* _What you have to do_
In the records that follow, the lines from the one containing "(d.bump a n).mem = d.mem := rfl" to the one containing "(d.bump a n).elog = d.elog := rfl", inclusive, are to be given again exactly.

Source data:
-- ==== Sys2Proof/Laws/State.lean ====
section
/-!
SUPPORT. What each update of the device leaves and sets: one lemma per field per update.
-/
namespace Sys2Proof.Machine

/-! ### `Dev.wr` -/

@[simp] theorem Dev.wr_regs (d : Dev) (a : Nat) (v : Word) : (d.wr a v).regs = cellSet d.regs a v := rfl
@[simp] theorem Dev.wr_mem (d : Dev) (a : Nat) (v : Word) : (d.wr a v).mem = d.mem := rfl
@[simp] theorem Dev.wr_bad (d : Dev) (a : Nat) (v : Word) : (d.wr a v).bad = d.bad := rfl
@[simp] theorem Dev.wr_hub (d : Dev) (a : Nat) (v : Word) : (d.wr a v).hub = d.hub := rfl
@[simp] theorem Dev.wr_elog (d : Dev) (a : Nat) (v : Word) : (d.wr a v).elog = d.elog := rfl
@[simp] theorem Dev.wr_fab (d : Dev) (a : Nat) (v : Word) : (d.wr a v).fab = d.fab := rfl
@[simp] theorem Dev.wr_hp (d : Dev) (a : Nat) (v : Word) : (d.wr a v).hp = d.hp := rfl
@[simp] theorem Dev.wr_lbu (d : Dev) (a : Nat) (v : Word) : (d.wr a v).lbu = d.lbu := rfl
@[simp] theorem Dev.wr_itm (d : Dev) (a : Nat) (v : Word) : (d.wr a v).itm = d.itm := rfl
@[simp] theorem Dev.wr_intb (d : Dev) (a : Nat) (v : Word) : (d.wr a v).intb = d.intb := rfl
@[simp] theorem Dev.wr_can (d : Dev) (a : Nat) (v : Word) : (d.wr a v).can = d.can := rfl
@[simp] theorem Dev.wr_lin (d : Dev) (a : Nat) (v : Word) : (d.wr a v).lin = d.lin := rfl
@[simp] theorem Dev.wr_mac (d : Dev) (a : Nat) (v : Word) : (d.wr a v).mac = d.mac := rfl
@[simp] theorem Dev.wr_tun (d : Dev) (a : Nat) (v : Word) : (d.wr a v).tun = d.tun := rfl
@[simp] theorem Dev.wr_frm (d : Dev) (a : Nat) (v : Word) : (d.wr a v).frm = d.frm := rfl
@[simp] theorem Dev.wr_trl (d : Dev) (a : Nat) (v : Word) : (d.wr a v).trl = d.trl := rfl
@[simp] theorem Dev.wr_gth (d : Dev) (a : Nat) (v : Word) : (d.wr a v).gth = d.gth := rfl
@[simp] theorem Dev.wr_wkt (d : Dev) (a : Nat) (v : Word) : (d.wr a v).wkt = d.wkt := rfl
@[simp] theorem Dev.wr_dep (d : Dev) (a : Nat) (v : Word) : (d.wr a v).dep = d.dep := rfl
@[simp] theorem Dev.wr_twin (d : Dev) (a : Nat) (v : Word) : (d.wr a v).twin = d.twin := rfl
@[simp] theorem Dev.wr_gzb (d : Dev) (a : Nat) (v : Word) : (d.wr a v).gzb = d.gzb := rfl
@[simp] theorem Dev.wr_blv (d : Dev) (a : Nat) (v : Word) : (d.wr a v).blv = d.blv := rfl
@[simp] theorem Dev.wr_ldg (d : Dev) (a : Nat) (v : Word) : (d.wr a v).ldg = d.ldg := rfl
@[simp] theorem Dev.wr_fresh (d : Dev) (a : Nat) (v : Word) : (d.wr a v).fresh = d.fresh := rfl
@[simp] theorem Dev.wr_out (d : Dev) (a : Nat) (v : Word) : (d.wr a v).out = d.out := rfl

/-! ### `Dev.setFld` -/

@[simp] theorem Dev.setFld_mem (d : Dev) (a lo n x : Nat) : (d.setFld a lo n x).mem = d.mem := rfl
@[simp] theorem Dev.setFld_bad (d : Dev) (a lo n x : Nat) : (d.setFld a lo n x).bad = d.bad := rfl
@[simp] theorem Dev.setFld_hub (d : Dev) (a lo n x : Nat) : (d.setFld a lo n x).hub = d.hub := rfl
@[simp] theorem Dev.setFld_elog (d : Dev) (a lo n x : Nat) : (d.setFld a lo n x).elog = d.elog := rfl
@[simp] theorem Dev.setFld_fab (d : Dev) (a lo n x : Nat) : (d.setFld a lo n x).fab = d.fab := rfl
@[simp] theorem Dev.setFld_hp (d : Dev) (a lo n x : Nat) : (d.setFld a lo n x).hp = d.hp := rfl
@[simp] theorem Dev.setFld_lbu (d : Dev) (a lo n x : Nat) : (d.setFld a lo n x).lbu = d.lbu := rfl
@[simp] theorem Dev.setFld_itm (d : Dev) (a lo n x : Nat) : (d.setFld a lo n x).itm = d.itm := rfl
@[simp] theorem Dev.setFld_intb (d : Dev) (a lo n x : Nat) : (d.setFld a lo n x).intb = d.intb := rfl
@[simp] theorem Dev.setFld_can (d : Dev) (a lo n x : Nat) : (d.setFld a lo n x).can = d.can := rfl
@[simp] theorem Dev.setFld_lin (d : Dev) (a lo n x : Nat) : (d.setFld a lo n x).lin = d.lin := rfl
@[simp] theorem Dev.setFld_mac (d : Dev) (a lo n x : Nat) : (d.setFld a lo n x).mac = d.mac := rfl
@[simp] theorem Dev.setFld_tun (d : Dev) (a lo n x : Nat) : (d.setFld a lo n x).tun = d.tun := rfl
@[simp] theorem Dev.setFld_frm (d : Dev) (a lo n x : Nat) : (d.setFld a lo n x).frm = d.frm := rfl
@[simp] theorem Dev.setFld_trl (d : Dev) (a lo n x : Nat) : (d.setFld a lo n x).trl = d.trl := rfl
@[simp] theorem Dev.setFld_gth (d : Dev) (a lo n x : Nat) : (d.setFld a lo n x).gth = d.gth := rfl
@[simp] theorem Dev.setFld_wkt (d : Dev) (a lo n x : Nat) : (d.setFld a lo n x).wkt = d.wkt := rfl
@[simp] theorem Dev.setFld_dep (d : Dev) (a lo n x : Nat) : (d.setFld a lo n x).dep = d.dep := rfl
@[simp] theorem Dev.setFld_twin (d : Dev) (a lo n x : Nat) : (d.setFld a lo n x).twin = d.twin := rfl
@[simp] theorem Dev.setFld_gzb (d : Dev) (a lo n x : Nat) : (d.setFld a lo n x).gzb = d.gzb := rfl
@[simp] theorem Dev.setFld_blv (d : Dev) (a lo n x : Nat) : (d.setFld a lo n x).blv = d.blv := rfl
@[simp] theorem Dev.setFld_ldg (d : Dev) (a lo n x : Nat) : (d.setFld a lo n x).ldg = d.ldg := rfl
@[simp] theorem Dev.setFld_fresh (d : Dev) (a lo n x : Nat) : (d.setFld a lo n x).fresh = d.fresh := rfl
@[simp] theorem Dev.setFld_out (d : Dev) (a lo n x : Nat) : (d.setFld a lo n x).out = d.out := rfl

/-! ### `Dev.bump` -/

@[simp] theorem Dev.bump_mem (d : Dev) (a n : Nat) : (d.bump a n).mem = d.mem := rfl
@[simp] theorem Dev.bump_bad (d : Dev) (a n : Nat) : (d.bump a n).bad = d.bad := rfl
@[simp] theorem Dev.bump_hub (d : Dev) (a n : Nat) : (d.bump a n).hub = d.hub := rfl
@[simp] theorem Dev.bump_elog (d : Dev) (a n : Nat) : (d.bump a n).elog = d.elog := rfl
@[simp] theorem Dev.bump_fab (d : Dev) (a n : Nat) : (d.bump a n).fab = d.fab := rfl
@[simp] theorem Dev.bump_hp (d : Dev) (a n : Nat) : (d.bump a n).hp = d.hp := rfl
@[simp] theorem Dev.bump_lbu (d : Dev) (a n : Nat) : (d.bump a n).lbu = d.lbu := rfl
@[simp] theorem Dev.bump_itm (d : Dev) (a n : Nat) : (d.bump a n).itm = d.itm := rfl
@[simp] theorem Dev.bump_intb (d : Dev) (a n : Nat) : (d.bump a n).intb = d.intb := rfl
@[simp] theorem Dev.bump_can (d : Dev) (a n : Nat) : (d.bump a n).can = d.can := rfl
@[simp] theorem Dev.bump_lin (d : Dev) (a n : Nat) : (d.bump a n).lin = d.lin := rfl
@[simp] theorem Dev.bump_mac (d : Dev) (a n : Nat) : (d.bump a n).mac = d.mac := rfl
@[simp] theorem Dev.bump_tun (d : Dev) (a n : Nat) : (d.bump a n).tun = d.tun := rfl
@[simp] theorem Dev.bump_frm (d : Dev) (a n : Nat) : (d.bump a n).frm = d.frm := rfl
@[simp] theorem Dev.bump_trl (d : Dev) (a n : Nat) : (d.bump a n).trl = d.trl := rfl
@[simp] theorem Dev.bump_gth (d : Dev) (a n : Nat) : (d.bump a n).gth = d.gth := rfl
@[simp] theorem Dev.bump_wkt (d : Dev) (a n : Nat) : (d.bump a n).wkt = d.wkt := rfl
@[simp] theorem Dev.bump_dep (d : Dev) (a n : Nat) : (d.bump a n).dep = d.dep := rfl
@[simp] theorem Dev.bump_twin (d : Dev) (a n : Nat) : (d.bump a n).twin = d.twin := rfl
@[simp] theorem Dev.bump_gzb (d : Dev) (a n : Nat) : (d.bump a n).gzb = d.gzb := rfl
@[simp] theorem Dev.bump_blv (d : Dev) (a n : Nat) : (d.bump a n).blv = d.blv := rfl
@[simp] theorem Dev.bump_ldg (d : Dev) (a n : Nat) : (d.bump a n).ldg = d.ldg := rfl
@[simp] theorem Dev.bump_fresh (d : Dev) (a n : Nat) : (d.bump a n).fresh = d.fresh := rfl
@[simp] theorem Dev.bump_out (d : Dev) (a n : Nat) : (d.bump a n).out = d.out := rfl

/-! ### `Dev.bump64` -/

@[simp] theorem Dev.bump64_mem (d : Dev) (a n : Nat) : (d.bump64 a n).mem = d.mem := rfl
@[simp] theorem Dev.bump64_bad (d : Dev) (a n : Nat) : (d.bump64 a n).bad = d.bad := rfl
@[simp] theorem Dev.bump64_hub (d : Dev) (a n : Nat) : (d.bump64 a n).hub = d.hub := rfl
@[simp] theorem Dev.bump64_elog (d : Dev) (a n : Nat) : (d.bump64 a n).elog = d.elog := rfl
@[simp] theorem Dev.bump64_fab (d : Dev) (a n : Nat) : (d.bump64 a n).fab = d.fab := rfl
@[simp] theorem Dev.bump64_hp (d : Dev) (a n : Nat) : (d.bump64 a n).hp = d.hp := rfl
@[simp] theorem Dev.bump64_lbu (d : Dev) (a n : Nat) : (d.bump64 a n).lbu = d.lbu := rfl
@[simp] theorem Dev.bump64_itm (d : Dev) (a n : Nat) : (d.bump64 a n).itm = d.itm := rfl
@[simp] theorem Dev.bump64_intb (d : Dev) (a n : Nat) : (d.bump64 a n).intb = d.intb := rfl
@[simp] theorem Dev.bump64_can (d : Dev) (a n : Nat) : (d.bump64 a n).can = d.can := rfl
@[simp] theorem Dev.bump64_lin (d : Dev) (a n : Nat) : (d.bump64 a n).lin = d.lin := rfl
@[simp] theorem Dev.bump64_mac (d : Dev) (a n : Nat) : (d.bump64 a n).mac = d.mac := rfl
@[simp] theorem Dev.bump64_tun (d : Dev) (a n : Nat) : (d.bump64 a n).tun = d.tun := rfl
@[simp] theorem Dev.bump64_frm (d : Dev) (a n : Nat) : (d.bump64 a n).frm = d.frm := rfl
@[simp] theorem Dev.bump64_trl (d : Dev) (a n : Nat) : (d.bump64 a n).trl = d.trl := rfl
@[simp] theorem Dev.bump64_gth (d : Dev) (a n : Nat) : (d.bump64 a n).gth = d.gth := rfl
@[simp] theorem Dev.bump64_wkt (d : Dev) (a n : Nat) : (d.bump64 a n).wkt = d.wkt := rfl
@[simp] theorem Dev.bump64_dep (d : Dev) (a n : Nat) : (d.bump64 a n).dep = d.dep := rfl
@[simp] theorem Dev.bump64_twin (d : Dev) (a n : Nat) : (d.bump64 a n).twin = d.twin := rfl
@[simp] theorem Dev.bump64_gzb (d : Dev) (a n : Nat) : (d.bump64 a n).gzb = d.gzb := rfl
@[simp] theorem Dev.bump64_blv (d : Dev) (a n : Nat) : (d.bump64 a n).blv = d.blv := rfl
@[simp] theorem Dev.bump64_ldg (d : Dev) (a n : Nat) : (d.bump64 a n).ldg = d.ldg := rfl
@[simp] theorem Dev.bump64_fresh (d : Dev) (a n : Nat) : (d.bump64 a n).fresh = d.fresh := rfl
@[simp] theorem Dev.bump64_out (d : Dev) (a n : Nat) : (d.bump64 a n).out = d.out := rfl

/-! ### `Dev.wr64` -/

@[simp] theorem Dev.wr64_mem (d : Dev) (a x : Nat) : (d.wr64 a x).mem = d.mem := rfl
@[simp] theorem Dev.wr64_bad (d : Dev) (a x : Nat) : (d.wr64 a x).bad = d.bad := rfl
@[simp] theorem Dev.wr64_hub (d : Dev) (a x : Nat) : (d.wr64 a x).hub = d.hub := rfl
@[simp] theorem Dev.wr64_elog (d : Dev) (a x : Nat) : (d.wr64 a x).elog = d.elog := rfl
@[simp] theorem Dev.wr64_fab (d : Dev) (a x : Nat) : (d.wr64 a x).fab = d.fab := rfl
@[simp] theorem Dev.wr64_hp (d : Dev) (a x : Nat) : (d.wr64 a x).hp = d.hp := rfl
@[simp] theorem Dev.wr64_lbu (d : Dev) (a x : Nat) : (d.wr64 a x).lbu = d.lbu := rfl
@[simp] theorem Dev.wr64_itm (d : Dev) (a x : Nat) : (d.wr64 a x).itm = d.itm := rfl
@[simp] theorem Dev.wr64_intb (d : Dev) (a x : Nat) : (d.wr64 a x).intb = d.intb := rfl
@[simp] theorem Dev.wr64_can (d : Dev) (a x : Nat) : (d.wr64 a x).can = d.can := rfl
@[simp] theorem Dev.wr64_lin (d : Dev) (a x : Nat) : (d.wr64 a x).lin = d.lin := rfl
@[simp] theorem Dev.wr64_mac (d : Dev) (a x : Nat) : (d.wr64 a x).mac = d.mac := rfl
@[simp] theorem Dev.wr64_tun (d : Dev) (a x : Nat) : (d.wr64 a x).tun = d.tun := rfl
@[simp] theorem Dev.wr64_frm (d : Dev) (a x : Nat) : (d.wr64 a x).frm = d.frm := rfl
@[simp] theorem Dev.wr64_trl (d : Dev) (a x : Nat) : (d.wr64 a x).trl = d.trl := rfl
@[simp] theorem Dev.wr64_gth (d : Dev) (a x : Nat) : (d.wr64 a x).gth = d.gth := rfl
@[simp] theorem Dev.wr64_wkt (d : Dev) (a x : Nat) : (d.wr64 a x).wkt = d.wkt := rfl
@[simp] theorem Dev.wr64_dep (d : Dev) (a x : Nat) : (d.wr64 a x).dep = d.dep := rfl
@[simp] theorem Dev.wr64_twin (d : Dev) (a x : Nat) : (d.wr64 a x).twin = d.twin := rfl
@[simp] theorem Dev.wr64_gzb (d : Dev) (a x : Nat) : (d.wr64 a x).gzb = d.gzb := rfl
@[simp] theorem Dev.wr64_blv (d : Dev) (a x : Nat) : (d.wr64 a x).blv = d.blv := rfl
@[simp] theorem Dev.wr64_ldg (d : Dev) (a x : Nat) : (d.wr64 a x).ldg = d.ldg := rfl
@[simp] theorem Dev.wr64_fresh (d : Dev) (a x : Nat) : (d.wr64 a x).fresh = d.fresh := rfl
@[simp] theorem Dev.wr64_out (d : Dev) (a x : Nat) : (d.wr64 a x).out = d.out := rfl

/-! ### `Dev.setByte` -/

@[simp] theorem Dev.setByte_regs (d : Dev) (a : Nat) (b : Byte) : (d.setByte a b).regs = d.regs := rfl
@[simp] theorem Dev.setByte_mem (d : Dev) (a : Nat) (b : Byte) : (d.setByte a b).mem = cellSet d.mem a b := rfl
@[simp] theorem Dev.setByte_bad (d : Dev) (a : Nat) (b : Byte) : (d.setByte a b).bad = d.bad := rfl
@[simp] theorem Dev.setByte_hub (d : Dev) (a : Nat) (b : Byte) : (d.setByte a b).hub = d.hub := rfl
@[simp] theorem Dev.setByte_elog (d : Dev) (a : Nat) (b : Byte) : (d.setByte a b).elog = d.elog := rfl
@[simp] theorem Dev.setByte_fab (d : Dev) (a : Nat) (b : Byte) : (d.setByte a b).fab = d.fab := rfl
@[simp] theorem Dev.setByte_hp (d : Dev) (a : Nat) (b : Byte) : (d.setByte a b).hp = d.hp := rfl
@[simp] theorem Dev.setByte_lbu (d : Dev) (a : Nat) (b : Byte) : (d.setByte a b).lbu = d.lbu := rfl
@[simp] theorem Dev.setByte_itm (d : Dev) (a : Nat) (b : Byte) : (d.setByte a b).itm = d.itm := rfl
@[simp] theorem Dev.setByte_intb (d : Dev) (a : Nat) (b : Byte) : (d.setByte a b).intb = d.intb := rfl
@[simp] theorem Dev.setByte_can (d : Dev) (a : Nat) (b : Byte) : (d.setByte a b).can = d.can := rfl
@[simp] theorem Dev.setByte_lin (d : Dev) (a : Nat) (b : Byte) : (d.setByte a b).lin = d.lin := rfl
@[simp] theorem Dev.setByte_mac (d : Dev) (a : Nat) (b : Byte) : (d.setByte a b).mac = d.mac := rfl
@[simp] theorem Dev.setByte_tun (d : Dev) (a : Nat) (b : Byte) : (d.setByte a b).tun = d.tun := rfl
@[simp] theorem Dev.setByte_frm (d : Dev) (a : Nat) (b : Byte) : (d.setByte a b).frm = d.frm := rfl
@[simp] theorem Dev.setByte_trl (d : Dev) (a : Nat) (b : Byte) : (d.setByte a b).trl = d.trl := rfl
@[simp] theorem Dev.setByte_gth (d : Dev) (a : Nat) (b : Byte) : (d.setByte a b).gth = d.gth := rfl
@[simp] theorem Dev.setByte_wkt (d : Dev) (a : Nat) (b : Byte) : (d.setByte a b).wkt = d.wkt := rfl
@[simp] theorem Dev.setByte_dep (d : Dev) (a : Nat) (b : Byte) : (d.setByte a b).dep = d.dep := rfl
@[simp] theorem Dev.setByte_twin (d : Dev) (a : Nat) (b : Byte) : (d.setByte a b).twin = d.twin := rfl
@[simp] theorem Dev.setByte_gzb (d : Dev) (a : Nat) (b : Byte) : (d.setByte a b).gzb = d.gzb := rfl
@[simp] theorem Dev.setByte_blv (d : Dev) (a : Nat) (b : Byte) : (d.setByte a b).blv = d.blv := rfl
@[simp] theorem Dev.setByte_ldg (d : Dev) (a : Nat) (b : Byte) : (d.setByte a b).ldg = d.ldg := rfl
@[simp] theorem Dev.setByte_fresh (d : Dev) (a : Nat) (b : Byte) : (d.setByte a b).fresh = d.fresh := rfl
@[simp] theorem Dev.setByte_out (d : Dev) (a : Nat) (b : Byte) : (d.setByte a b).out = d.out := rfl
@[simp] theorem Dev.setByte_rd (d : Dev) (a : Nat) (b : Byte) (o : Nat) : (d.setByte a b).rd o = d.rd o := rfl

* _Expected output_
@[simp] theorem Dev.bump_mem (d : Dev) (a n : Nat) : (d.bump a n).mem = d.mem := rfl
@[simp] theorem Dev.bump_bad (d : Dev) (a n : Nat) : (d.bump a n).bad = d.bad := rfl
@[simp] theorem Dev.bump_hub (d : Dev) (a n : Nat) : (d.bump a n).hub = d.hub := rfl
@[simp] theorem Dev.bump_elog (d : Dev) (a n : Nat) : (d.bump a n).elog = d.elog := rfl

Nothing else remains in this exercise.